Last night I wondered what country I was in. I talked to waiters and shopkeepers and noticed half the souvenir stores sold Tibetan handicrafts, jewelry and paintings. Good Lord, the whole cliff side is covered with souvenir stores, all selling the same crap: chunky jewelry looped over white mannequin necks, Kingfisher beer T-shirts, sarongs and saris of every color and print imaginable, rope bracelets, sandals, those ugly Ali Baba pants that look awful anywhere but in an Indian village or Halloween party. Indiaphiles think they make them look like a local — while they sit in cafes and eat omelettes.

And Varkala was dead. Couples dined quietly by candlelight at the dozens of restaurants selling the same insane mix of Indian, Tibetan, Western, Chinese. I even saw Israeli dishes posted on a menu. The Big Apple Cafe had Sinatra blaring from a loudspeaker filling an open-air dance floor populated by just one really bored D.J. I wrote down some notes outside the equally flaccid Rock N’ Roll Cafe (“Eat. Play. Relax,” read the sign in a bastardization of Elizabeth Gilbert’s book, “Eat. Pray. Love.”) and a gay who could change a $9 into threes cooed, “Why are you writing?”

This has gone from paradise to a tourist trap. I don’t regret coming here. One look down the cliff and hearing those waves hit the beach as I’m writing this tells me I found the perfect place to chill. But of all the Indias, I may have found the phoniest.

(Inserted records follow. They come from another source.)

/-- The capacity check answers the bits it was given, within all bounds, or `E_CAPACITY`. -/
theorem withinCapacity_cases (c : Config.Params) (made bits : List BitRec) :
    (bits.length ≤ c.maxBits ∧ (∀ b ∈ made, b.fits c = true) ∧ withinCapacity c made bits = .ok bits) ∨
      ((c.maxBits < bits.length ∨ ∃ b ∈ made, b.fits c = false) ∧ withinCapacity c made bits = .error .capacity) := by
  unfold withinCapacity
  split
  · next h => exact .inr ⟨h.imp_right fun h => by simpa using h, rfl⟩
  · next h =>
    rw [not_or] at h
    exact .inl ⟨by omega, by simpa using h.2, rfl⟩

/-- A bit is within the bounds exactly where it is not too big for them (20_memory R67). -/
theorem fits_eq (c : Config.Params) (b : BitRec) : b.fits c = !b.tooBig c := by
  rw [Bool.eq_iff_iff]
  simp [BitRec.fits, BitRec.tooBig, and_assoc]

/-! ### Fresh bits -/

@[simp] theorem newBit_tag (sn : Snap) (t : Tag) (v : Level) : (newBit sn t v).tag = t := rfl
@[simp] theorem newBit_value (sn : Snap) (t : Tag) (v : Level) : (newBit sn t v).value = v := rfl
@[simp] theorem newBit_stuff (sn : Snap) (t : Tag) (v : Level) : (newBit sn t v).stuff = .none := rfl
@[simp] theorem newBit_fsp (sn : Snap) (t : Tag) (v : Level) : (newBit sn t v).fsp = false := rfl
@[simp] theorem stuffBit_tag (sn : Snap) (t : Tag) (v : Level) (k : StuffKind) (p : Bool) :
    (stuffBit sn t v k p).tag = t := rfl
@[simp] theorem stuffBit_value (sn : Snap) (t : Tag) (v : Level) (k : StuffKind) (p : Bool) :
    (stuffBit sn t v k p).value = flipLevel v := rfl
@[simp] theorem stuffBit_stuff (sn : Snap) (t : Tag) (v : Level) (k : StuffKind) (p : Bool) :
    (stuffBit sn t v k p).stuff = k := rfl
@[simp] theorem stuffBit_fsp (sn : Snap) (t : Tag) (v : Level) (k : StuffKind) (p : Bool) :
    (stuffBit sn t v k p).fsp = p := rfl
@[simp] theorem newTq_phase (p : Phase) (n : Nat) : (newTq p n).phase = p := rfl
@[simp] theorem newTq_len (p : Phase) (n : Nat) : (newTq p n).len = n := rfl
@[simp] theorem flipLevel_flipLevel (v : Level) : flipLevel (flipLevel v) = v := by cases v <;> rfl
theorem flipLevel_ne (v : Level) : flipLevel v ≠ v := by cases v <;> simp [flipLevel]

/-- A fresh bit has, in each phase, the quanta its timing gives that phase (41_bit_timing R171). -/
theorem newBit_count (sn : Snap) (t : Tag) (v : Level) (p : Phase) :
    (newBit sn t v).count p = (sn.timing t p).quanta p := by
  cases p <;> simp [BitRec.count, newBit, newPhase, List.countP_append, List.countP_replicate]

/-! ### Indices in a list -/

/-- The first index found satisfies the test, and no earlier one does. -/
theorem firstIdx_some {α : Type} {p : α → Bool} {l : List α} {k : Nat} (h : firstIdx p l = some k) :
    (∃ x, l[k]? = some x ∧ p x = true) ∧ ∀ j < k, ∀ y, l[j]? = some y → p y = false := by
  induction l generalizing k with
  | nil => cases h
  | cons x xs ih =>
    unfold firstIdx at h
    split at h
    · next hx =>
      obtain rfl : 0 = k := by simpa using h
      exact ⟨⟨x, by simp, hx⟩, fun j hj => by omega⟩
    · next hx =>
      obtain ⟨k', hk', rfl⟩ := Option.map_eq_some_iff.mp h
      obtain ⟨⟨y, hy, hpy⟩, hlt⟩ := ih hk'
      refine ⟨⟨y, by simpa using hy, hpy⟩, fun j hj z hz => ?_⟩
      cases j with
      | zero => simp only [List.getElem?_cons_zero, Option.some.injEq] at hz; subst hz; simpa using hx
      | succ j => exact hlt j (by omega) z (by simpa using hz)

theorem firstIdx_none {α : Type} {p : α → Bool} {l : List α} : firstIdx p l = none ↔ l.countP p = 0 := by
  induction l with
  | nil => simp [firstIdx]
  | cons x xs ih =>
    by_cases hx : p x = true <;> simp [firstIdx, hx, ih]

/-- The last index found satisfies the test, and no later one does. -/
theorem lastIdx_some {α : Type} {p : α → Bool} {l : List α} {k : Nat} (h : lastIdx p l = some k) :
    (∃ x, l[k]? = some x ∧ p x = true) ∧ ∀ j, k < j → ∀ y, l[j]? = some y → p y = false := by
  have hnone : ∀ l : List α, lastIdx p l = none → ∀ x ∈ l, p x = false := by
    intro l
    induction l with
    | nil => simp
    | cons x xs ih =>
      intro h y hy
      unfold lastIdx at h
      split at h
      · cases h
      · next hxs =>
        split at h
        · cases h
        · next hx =>
          rcases List.mem_cons.mp hy with rfl | hy
          · simpa using hx
          · exact ih hxs y hy
  induction l generalizing k with
  | nil => cases h
  | cons x xs ih =>
    unfold lastIdx at h
    split at h
    · next k' hk' =>
      obtain rfl : k' + 1 = k := by simpa using h
      obtain ⟨⟨y, hy, hpy⟩, hgt⟩ := ih hk'
      refine ⟨⟨y, by simpa using hy, hpy⟩, fun j hj z hz => ?_⟩
      cases j with
      | zero => omega
      | succ j => exact hgt j (by omega) z (by simpa using hz)
    · next hxs =>
      split at h
      · next hx =>
        obtain rfl : 0 = k := by simpa using h
        refine ⟨⟨x, by simp, hx⟩, fun j hj z hz => ?_⟩
        cases j with
        | zero => omega
        | succ j => exact hnone xs hxs z (List.mem_of_getElem? (by simpa using hz))
      · cases h

theorem lastIdx_none {α : Type} {p : α → Bool} {l : List α} : lastIdx p l = none ↔ l.countP p = 0 := by
  induction l with
  | nil => simp [lastIdx]
  | cons x xs ih =>
    by_cases hx : p x = true
    · simp only [lastIdx, hx, List.countP_cons]
      cases h : lastIdx p xs <;> simp
    · cases h : lastIdx p xs with
      | none => simp [lastIdx, h, hx, ih.mp h]
      | some k =>
        have h0 : ¬ xs.countP p = 0 := fun c => by simp [ih.mpr c] at h
        simp only [lastIdx, h, List.countP_cons, hx]
        simpa using h0

/-- `first(b, p)` is undefined exactly where the phase is empty (41_bit_timing R173). -/
theorem first_none {b : BitRec} {p : Phase} : b.first p = none ↔ b.count p = 0 := firstIdx_none

/-- `last(b, p)` is undefined exactly where the phase is empty (41_bit_timing R173). -/
theorem last_none {b : BitRec} {p : Phase} : b.last p = none ↔ b.count p = 0 := lastIdx_none

/-! ### Selections -/

/-- Element `n` of a selection is an index whose bit satisfies the test, with exactly `n` such bits before it. -/
theorem indicesFrom_get {p : BitRec → Bool} {bits : List BitRec} {k n i : Nat}
    (h : (indicesFrom p k bits)[n]? = some i) :
    k ≤ i ∧ (∃ b, bits[i - k]? = some b ∧ p b = true) ∧ (bits.take (i - k)).countP p = n := by
  induction bits generalizing k n with
  | nil => simp [indicesFrom] at h
  | cons x xs ih =>
    unfold indicesFrom at h
    split at h
    · next hx =>
      cases n with
      | zero =>
        obtain rfl : k = i := by simpa using h
        simpa using hx
      | succ n =>
        obtain ⟨hle, ⟨b, hb, hpb⟩, hc⟩ := ih (k := k + 1) (n := n) (by simpa using h)
        obtain ⟨d, rfl⟩ : ∃ d, i = k + 1 + d := ⟨i - (k + 1), by omega⟩
        rw [show k + 1 + d - (k + 1) = d by omega] at hb hc
        rw [show k + 1 + d - k = d + 1 by omega]
        exact ⟨by omega, ⟨b, by simpa using hb, hpb⟩, by simp [hx, hc]⟩
    · next hx =>
      obtain ⟨hle, ⟨b, hb, hpb⟩, hc⟩ := ih (k := k + 1) (n := n) h
      obtain ⟨d, rfl⟩ : ∃ d, i = k + 1 + d := ⟨i - (k + 1), by omega⟩
      rw [show k + 1 + d - (k + 1) = d by omega] at hb hc
      rw [show k + 1 + d - k = d + 1 by omega]
      exact ⟨by omega, ⟨b, by simpa using hb, hpb⟩, by simp [hx, hc]⟩

/-- A selection has one element for each bit that satisfies the test. -/
@[simp] theorem length_indicesFrom (p : BitRec → Bool) (k : Nat) (bits : List BitRec) :
    (indicesFrom p k bits).length = bits.countP p := by
  induction bits generalizing k with
  | nil => rfl
  | cons x xs ih => by_cases hx : p x = true <;> simp [indicesFrom, hx, ih]

/-! ### Error and overload frames -/

/-- `InsFrame` within its checks: the bits kept, then 6 flag, 8 delimiter and 3 intermission bits (45_protocol_faults R311). -/
theorem insFrame_ok {c : Config.Params} {f : BitFrame} {p : Nat} {ft dt : Tag} {fv : Level} (h : p ≤ f.bits.length)
    (hc : p + 17 ≤ c.maxBits) (h1 : (newBit f.snap ft fv).fits c = true) (h2 : (newBit f.snap dt .recessive).fits c = true)
    (h3 : (newBit f.snap .intermission .recessive).fits c = true) :
    insFrame c f p ft fv dt = .ok (f.bits.take p ++ (List.replicate 6 (newBit f.snap ft fv)
      ++ List.replicate 8 (newBit f.snap dt .recessive) ++ List.replicate 3 (newBit f.snap .intermission .recessive))) := by
  have hl : min p f.bits.length + 17 ≤ c.maxBits := by omega
  simp [insFrame, Nat.not_lt.mpr h, withinCapacity, Nat.not_lt.mpr hl, h1, h2, h3]

/-! ### Words and the slots of the block -/

/-- In a block that has every slot the command word names, no command names an absent one. -/
theorem slotsExist_covers {c : Config.Params} (h : c.Covers) (w : Word) (i : Instr) : slotsExist c w i = true := by
  obtain ⟨h1, h2⟩ := h
  have hbf := (C32.ofWord w).bf.isLt
  have hbf2 := (C32.ofWord w).bf2.isLt
  have hfs := (C32.ofWord w).fs.isLt
  simp only [slotsExist, Bool.and_eq_true, Bool.or_eq_true, decide_eq_true_eq]
  exact ⟨⟨⟨by omega, by omega⟩, by omega⟩, .inr h2⟩

/-- A command on slots the block has runs as `exec` says. -/
theorem runWord_exec {s : State} {w : Word} {i : Instr} (h : decode w = .ok i) (hb : slotsExist s.params w i = true) :
    runWord w s = exec i s := by simp [runWord, h, hb]

/-- A command on an absent slot is refused by name, unless it is dropped. -/
theorem runWord_absent {s : State} {w : Word} {i : Instr} (h : decode w = .ok i)
    (hb : slotsExist s.params w i = false) :
    runWord w s = if s.status.err then .next (dropCommand s) else .refused .absentSlot := by simp [runWord, h, hb]

/-! ### Timing fields -/

/-- Replacing only what does not fit leaves a timing that fits as it is. -/
theorem mapFields_fit {w : Nat} {t : BitTiming} (h : t.fits w = true) (x : Nat → BitVec 8) :
    t.mapFields (fun j v => fitField w (x j) v) = t := by
  simp only [BitTiming.fits, List.all_cons, List.all_nil, Bool.and_true, Bool.and_eq_true, decide_eq_true_eq] at h
  simp [BitTiming.mapFields, fitField, h]

/-- A timing that fits is stored as it is. -/
theorem stored_of_fits {w : Nat} {t : BitTiming} (k : Nat) (h : t.fits w = true) : t.stored w k = t := by
  simp only [BitTiming.stored, mapFields_fit h, ite_self]

/-- A field replaced by a value of the width where it does not fit has a value of the width. -/
theorem fitField_lt {w : Nat} {x : BitVec 8} (h : x.toNat < 2 ^ w) (v : BitVec 8) : (fitField w x v).toNat < 2 ^ w := by
  unfold fitField; split <;> assumption
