/-- Taking the last quantum of a phase away takes it from the end of its run. -/
theorem PhaseRun.dropLastOf_eq {q : Tq} (h : PhaseRun p tqs A (M ++ [q]) B) : dropLastOf p tqs = A ++ M ++ B := by
  rw [dropLastOf, h.lastIdx_eq, h.eq]
  simp [List.eraseIdx_append]

/-- Taking the last `n` quanta of a phase away, one at a time, leaves the first ones of its run (41_bit_timing R181). -/
theorem PhaseRun.dropLastsOf_eq (h : PhaseRun p tqs A M B) {n : Nat} (hn : n ≤ M.length) :
    dropLastsOf p n tqs = A ++ M.take (M.length - n) ++ B := by
  induction n generalizing tqs M with
  | zero => simp [dropLastsOf, h.eq]
  | succ n ih =>
    obtain rfl | ⟨M, q, rfl⟩ := List.eq_nil_or_concat' M
    · exact absurd hn (Nat.not_succ_le_zero n)
    rw [List.length_append, List.length_singleton] at hn
    have hrun : PhaseRun p (A ++ M ++ B) A M B :=
      ⟨rfl, h.before, fun q hq => h.within q (List.mem_append_left _ hq), h.after⟩
    rw [dropLastsOf, h.dropLastOf_eq, ih hrun (by omega), List.length_append, List.length_singleton, Nat.add_sub_add_right,
      List.take_append_of_le_length (by omega)]

/-- A new quantum of a phase goes to the end of its run (41_bit_timing R173). -/
theorem PhaseRun.insertPoint_eq {b : BitRec} (h : PhaseRun p b.tqs A M B) : b.insertPoint p = A.length + M.length := by
  obtain rfl | ⟨M, q, rfl⟩ := List.eq_nil_or_concat' M
  · have hlast : b.last p = none := last_none.mpr h.countP_eq
    have hA : (A.countP fun q => phaseBefore q.phase p) = A.length :=
      List.countP_eq_length.mpr fun q hq => decide_eq_true (h.before q hq)
    have hB : (B.countP fun q => phaseBefore q.phase p) = 0 :=
      List.countP_eq_zero.mpr fun q hq => by simpa [phaseBefore] using (h.after q hq).le
    simp [BitRec.insertPoint, hlast, h.eq, hA, hB]
  · have hlast : b.last p = some (A.length + M.length) := h.lastIdx_eq
    rw [BitRec.insertPoint, hlast]
    simp [Nat.add_assoc]

/-- Quanta added to a phase stand at the end of its run (41_bit_timing R180). -/
theorem PhaseRun.addTqs_eq {b : BitRec} (h : PhaseRun p b.tqs A M B) (n len : Nat) :
    b.addTqs p n len = { b with tqs := A ++ (M ++ List.replicate n (newTq p len)) ++ B } := by
  rw [BitRec.addTqs, h.insertPoint_eq, h.eq, ← List.length_append]
  simp only [List.take_left, List.drop_left, ← List.append_assoc]

end

end Sys2Proof.TimeQuanta
end

section
/-! LENGTHEN, SHORTEN and RESYNC (41_bit_timing R180, R181, R188). -/

namespace Sys2Proof.TimeQuanta

open Sys2Proof.Machine Sys2Proof.Laws

/-! ### LENGTHEN and SHORTEN -/

theorem lengthenBit_error {c : Config.Params} {sn : Snap} {b : BitRec} {p : Phase} {n : Nat}
    (h : c.maxTqPerPhase < b.count p + n ∨ (n ≠ 0 ∧ c.maxTqCycles < (sn.timing b.tag p).brp.toNat)) :
    lengthenBit c sn b p n = .error .capacity :=
  if_pos h

/-- LENGTHEN of a bit within the bounds: the new quanta stand at the end of the run of their phase (41_bit_timing R180). -/
theorem lengthenBit_ok {c : Config.Params} {sn : Snap} {b : BitRec} {p : Phase} {n : Nat} {A M B : List Tq}
    (hrun : PhaseRun p b.tqs A M B) (hn : b.count p + n ≤ c.maxTqPerPhase)
    (hlen : n = 0 ∨ (sn.timing b.tag p).brp.toNat ≤ c.maxTqCycles) : lengthenBit c sn b p n =
      .ok { b with tqs := A ++ (M ++ List.replicate n (newTq p (sn.timing b.tag p).brp.toNat)) ++ B } := by
  rw [← hrun.addTqs_eq]
  exact if_neg (by omega)

theorem shortenBit_error {b : BitRec} {p : Phase} {n : Nat} (h : b.count p < n) : shortenBit b p n = .error .shorten :=
  if_pos h

/-- SHORTEN of a bit by quanta it has: they are gone from the end of the run of their phase (41_bit_timing R181). -/
theorem shortenBit_ok {b : BitRec} {p : Phase} {n : Nat} {A M B : List Tq} (hrun : PhaseRun p b.tqs A M B)
    (hn : n ≤ b.count p) : shortenBit b p n = .ok { b with tqs := A ++ M.take (M.length - n) ++ B } := by
  rw [← hrun.dropLastsOf_eq (hn.trans_eq hrun.countP_eq)]
  exact if_neg (by omega)

/-- Settles O37: the run of the phase in the bit, which LENGTHEN and SHORTEN change at its end. -/
theorem lengthenShortenResults : Obligations.LengthenShortenResults := by
  intro bf p s hs
  refine ⟨(EncodedOpcode.lengthen bf p).1, (EncodedOpcode.shorten bf p).1,
    fun hlen => ⟨bitBeyondEndRaisesRange _ s bf rfl hs hlen, bitBeyondEndRaisesRange _ s bf rfl hs hlen⟩,
    fun b tm hb htm hordered => ?_⟩
  obtain rfl := isTimingOf_iff.mp htm
  obtain ⟨A, M, B, hrun⟩ := exists_phaseRun p hordered
  refine ⟨fun hcap => command_atBit_error .capacity hs hb ?_,
    fun hshort => command_atBit_error .shorten hs hb ?_, A, M, B, hrun.eq,
    hrun.before, hrun.within, hrun.after, fun hok => command_atBit_ok hs hb ?_, fun hok => command_atBit_ok hs hb ?_⟩
  · exact congrArg (Except.map _) (lengthenBit_error hcap)
  · exact congrArg (Except.map _) (shortenBit_error hshort)
  · exact congrArg (Except.map _) (lengthenBit_ok hrun hok.1 hok.2)
  · exact congrArg (Except.map _) (shortenBit_ok hrun hok)

/-! ### RESYNC -/

/-- Putting back the bit a slot has changes nothing. -/
theorem setBit_self {s : State} {bf : BfIx} {i : Word} {b : BitRec} (hb : (s.slot bf).bits[i.toNat]? = some b) :
    s.setBit bf i b = s := by
  obtain ⟨hlt, rfl⟩ := List.getElem?_eq_some_iff.mp hb
  rw [State.setBit, List.set_getElem_self, setBits_self]

/-- Without a phase error RESYNC leaves the bit (41_bit_timing R188). -/
theorem resyncBit_zero (c : Config.Params) (sn : Snap) (b : BitRec) : resyncBit c sn b 0 = .ok b ∧ resyncBy sn b 0 = 0 :=
  ⟨rfl, rfl⟩

/-- A late edge lengthens Ph1 (41_bit_timing R188). -/
theorem resyncBit_late (c : Config.Params) (sn : Snap) (b : BitRec) {e : Int} (h : 0 < e) :
    resyncBit c sn b e = lengthenBit c sn b .ph1 (resyncBy sn b e) ∧
      resyncBy sn b e = min e.natAbs (sn.timing b.tag .ph1).sjw.toNat := by
  have hsize : e.toNat = e.natAbs := by omega
  exact ⟨if_pos h, hsize ▸ if_pos h⟩

/-- An early edge shortens Ph2 (41_bit_timing R188). -/
theorem resyncBit_early (c : Config.Params) (sn : Snap) (b : BitRec) {e : Int} (h : e < 0) :
    resyncBit c sn b e = shortenBit b .ph2 (resyncBy sn b e) ∧
      resyncBy sn b e = min e.natAbs (sn.timing b.tag .ph2).sjw.toNat := by
  have hsize : (-e).toNat = e.natAbs := by omega
  have hlate : ¬e > 0 := by omega
  exact ⟨(if_neg hlate).trans (if_pos h), hsize ▸ (if_neg hlate).trans (if_pos h)⟩

/-- Two commands that edit a bit in the same way, the one with another ARG1 and the other with a RESULT0, end alike. -/
theorem command_edit_alike {s : State} (hs : s.status.err = false) (bf : BfIx) (x : Except Err BitRec) (v1 v : Word) :
    ∃ t, command { s with arg1 := v1 } (x.map fun b => ({ s with arg1 := v1 } : State).setBit bf s.arg0 b) = .next t ∧
      command s (x.map fun b => (s.setBit bf s.arg0 b).setResult0 v) =
        .next (if t.status.err then s.failed t.status.ecode else { t with arg1 := s.arg1, result0 := v }) := by
  cases x with
  | error e => exact ⟨_, command_error hs, command_error hs⟩
  | ok b =>
    exact ⟨_, command_ok hs, (command_ok hs).trans (congrArg Host.Outcome.next (if_neg (Bool.eq_false_iff.mp hs)).symm)⟩

/-- A size bounded by a timing field fits an argument register. -/
theorem toNat_ofNat_min (n : Nat) (x : BitVec 8) : (BitVec.ofNat 32 (min n x.toNat)).toNat = min n x.toNat := by
  have hx := x.isLt
  rw [BitVec.toNat_ofNat, Nat.mod_eq_of_lt (by omega)]

theorem exec_lengthen_arg1 {s : State} {bf : BfIx} {b : BitRec} {v : Word} {n : Nat} (p : Phase) (hs : s.ready bf)
    (hb : (s.slot bf).bits[s.arg0.toNat]? = some b) (hn : v.toNat = n) : exec (.lengthen bf p) { s with arg1 := v } =
      command { s with arg1 := v } ((lengthenBit s.params (s.slot bf).snap b p n).map fun b' =>
        ({ s with arg1 := v } : State).setBit bf s.arg0 b') :=
  hn ▸ command_atBit (s := { s with arg1 := v }) hs hb

theorem exec_shorten_arg1 {s : State} {bf : BfIx} {b : BitRec} {v : Word} {n : Nat} (p : Phase) (hs : s.ready bf)
    (hb : (s.slot bf).bits[s.arg0.toNat]? = some b) (hn : v.toNat = n) : exec (.shorten bf p) { s with arg1 := v } =
      command { s with arg1 := v } ((shortenBit b p n).map fun b' =>
        ({ s with arg1 := v } : State).setBit bf s.arg0 b') :=
  hn ▸ command_atBit (s := { s with arg1 := v }) hs hb

/-- Settles O40: RESYNC edits the bit as LENGTHEN or SHORTEN by its size does, so `command_edit_alike` compares them. -/
theorem resyncResult : Obligations.ResyncResult := by
  intro bf s hs
  refine ⟨(EncodedOpcode.resync bf).1, bitBeyondEndRaisesRange _ s bf rfl hs, fun b tm1 tm2 hb htm1 htm2 => ?_⟩
  obtain rfl := isTimingOf_iff.mp htm1
  obtain rfl := isTimingOf_iff.mp htm2
  have hresync : exec (.resync bf) s = command s ((resyncBit s.params (s.slot bf).snap b s.arg1.toInt).map fun b' =>
      (s.setBit bf s.arg0 b').setResult0 (natWord (resyncBy (s.slot bf).snap b s.arg1.toInt))) := command_atBit hs hb
  refine ⟨fun he => ?_, fun i k hik => ?_⟩
  · obtain ⟨hbit, hsize⟩ := resyncBit_zero s.params (s.slot bf).snap b
    rw [hresync, he, hbit, hsize, Except.map, setBit_self hb, command_ok hs.1]
    rfl
  · obtain ⟨he, rfl, rfl⟩ | ⟨he, rfl, rfl⟩ := hik
    · obtain ⟨hbit, hsize⟩ := resyncBit_late s.params (s.slot bf).snap b he
      rw [hresync, hbit, hsize, exec_lengthen_arg1 .ph1 hs hb (toNat_ofNat_min _ _)]
      exact command_edit_alike hs.1 bf _ _ _
    · obtain ⟨hbit, hsize⟩ := resyncBit_early s.params (s.slot bf).snap b he
      rw [hresync, hbit, hsize, exec_shorten_arg1 .ph2 hs hb (toNat_ofNat_min _ _)]
      exact command_edit_alike hs.1 bf _ _ _

end Sys2Proof.TimeQuanta
end

section
/-! Selecting quanta and phases: FORCE_TQ, FORCE_CYCLE, FIRST_TQ, LAST_TQ and PREV_PHASE (41_bit_timing R182 to R187). -/

namespace Sys2Proof.TimeQuanta

open Sys2Proof.Machine Sys2Proof.Laws

/-! ### FORCE_TQ and FORCE_CYCLE -/

/-- The operands that select a quantum (41_bit_timing R182). -/
theorem selTq_ok {b : BitRec} {flag : Bool} {p : Phase} {n k : Nat} (h : selects b flag p n k) :
    selTq b flag p n = .ok k := by
  cases flag with
  | true =>
    obtain ⟨hn, k0, hfirst, rfl⟩ : n < b.count p ∧ ∃ k0, isFirstOf p b.tqs k0 ∧ k = k0 + n := h
    simp [selTq, first_of_isFirstOf hfirst, hn]
  | false =>
    obtain ⟨rfl, hn, rfl⟩ : p = .sync ∧ n < b.tqs.length ∧ k = n := h
    simp [selTq, hn]

theorem selTq_arg {b : BitRec} {p : Phase} {n : Nat} (hp : p ≠ .sync) : selTq b false p n = .error .arg := by
  simp [selTq, hp]

/-- Beyond the quanta of the bit or of the phase there is none to select (41_bit_timing R182). -/
theorem selTq_range {b : BitRec} {flag : Bool} {p : Phase} {n : Nat}
    (h : (flag = false ∧ p = .sync ∧ b.tqs.length ≤ n) ∨ (flag = true ∧ b.count p ≤ n)) :
    selTq b flag p n = .error .range := by
  obtain ⟨rfl, rfl, hn⟩ | ⟨rfl, hn⟩ := h
  · simp [selTq, hn]
  · cases hfirst : b.first p <;> simp [selTq, hfirst, hn]

/-- Where the operands select no quantum, both commands fail as the selection does. -/
theorem exec_force_error {s : State} {bf : BfIx} {b : BitRec} {flag : Bool} {p : Phase} (v : Level) {e : Err}
    (hs : s.ready bf) (hb : (s.slot bf).bits[s.arg0.toNat]? = some b) (h : selTq b flag p s.arg1.toNat = .error e) :
    exec (.forceTq bf flag p v) s = .next (s.failed e.code) ∧ exec (.forceCycle bf flag p v) s = .next (s.failed e.code) :=
  ⟨command_atBit_error e hs hb (congrArg (Except.map _) h), command_atBit_error e hs hb (congrArg (Except.bind · _) h)⟩

theorem modify_of_getElem? {α : Type} {l : List α} {k : Nat} {x : α} (f : α → α) (h : l[k]? = some x) :
    l.modify k f = l.set k (f x) := by
  simp [List.modify_eq_set_getElem?, h]

/-- Settles O38: the selection, and what is then done with the quantum selected. -/
theorem forceResults : Obligations.ForceResults := by
  intro bf flag p v s hs
  refine ⟨(EncodedOpcode.forceTq bf flag p v).1, (EncodedOpcode.forceCycle bf flag p v).1,
    fun hlen => ⟨bitBeyondEndRaisesRange _ s bf rfl hs hlen, bitBeyondEndRaisesRange _ s bf rfl hs hlen⟩,
    fun b hb => ⟨fun ⟨hflag, hp⟩ => ?_, fun hout => exec_force_error v hs hb (selTq_range hout), fun k q hk hq => ⟨?_, ?_⟩⟩⟩
  · subst hflag
    exact exec_force_error v hs hb (selTq_arg hp)
  · refine command_atBit_ok hs hb ((congrArg (Except.map _) (selTq_ok hk)).trans ?_)
    simp only [Except.map, modify_of_getElem? _ hq]
    rfl
  · by_cases hlen : q.len ≤ s.arg2.toNat
    · rw [if_pos hlen]
      refine command_atBit_error .range hs hb ((congrArg (Except.bind · _) (selTq_ok hk)).trans ?_)
      exact (withTq_some hq).trans (if_pos hlen)
    · rw [if_neg hlen]
      refine command_atBit_ok hs hb ((congrArg (Except.bind · _) (selTq_ok hk)).trans ?_)
      refine (withTq_some hq).trans ((if_neg hlen).trans ?_)
      simp only [modify_of_getElem? _ hq]
      rfl

/-! ### FIRST_TQ, LAST_TQ and PREV_PHASE -/

/-- No earlier phase with quanta is found where there is none (41_bit_timing R187). -/
theorem prevPhase_eq_none {b : BitRec} {p : Phase} (h : ∀ q : Phase, q.code.toNat < p.code.toNat → b.count q = 0) :
    b.prevPhase p = none := by
  refine List.head?_eq_none_iff.mpr (List.filter_eq_nil_iff.mpr fun q _ => ?_)
  simpa [phaseBefore] using h q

But I have two weeks in Kerala. I have yoga to try, meditation to contemplate, a cooking class to taste. There are backwater canoe trips, game reserves and homestays. I don’t know if Varkala is the real India but, as they say in meditation, what is reality? What is the real India? What is the real Rome? It’s what we make it. If you keep an open mind, even the most plastic of experiences becomes tangible, like a dirty shell that’s polished enough to place on your mantle.

India is overwhelming if you think about it. I’ll take this little corner of it and make it my India.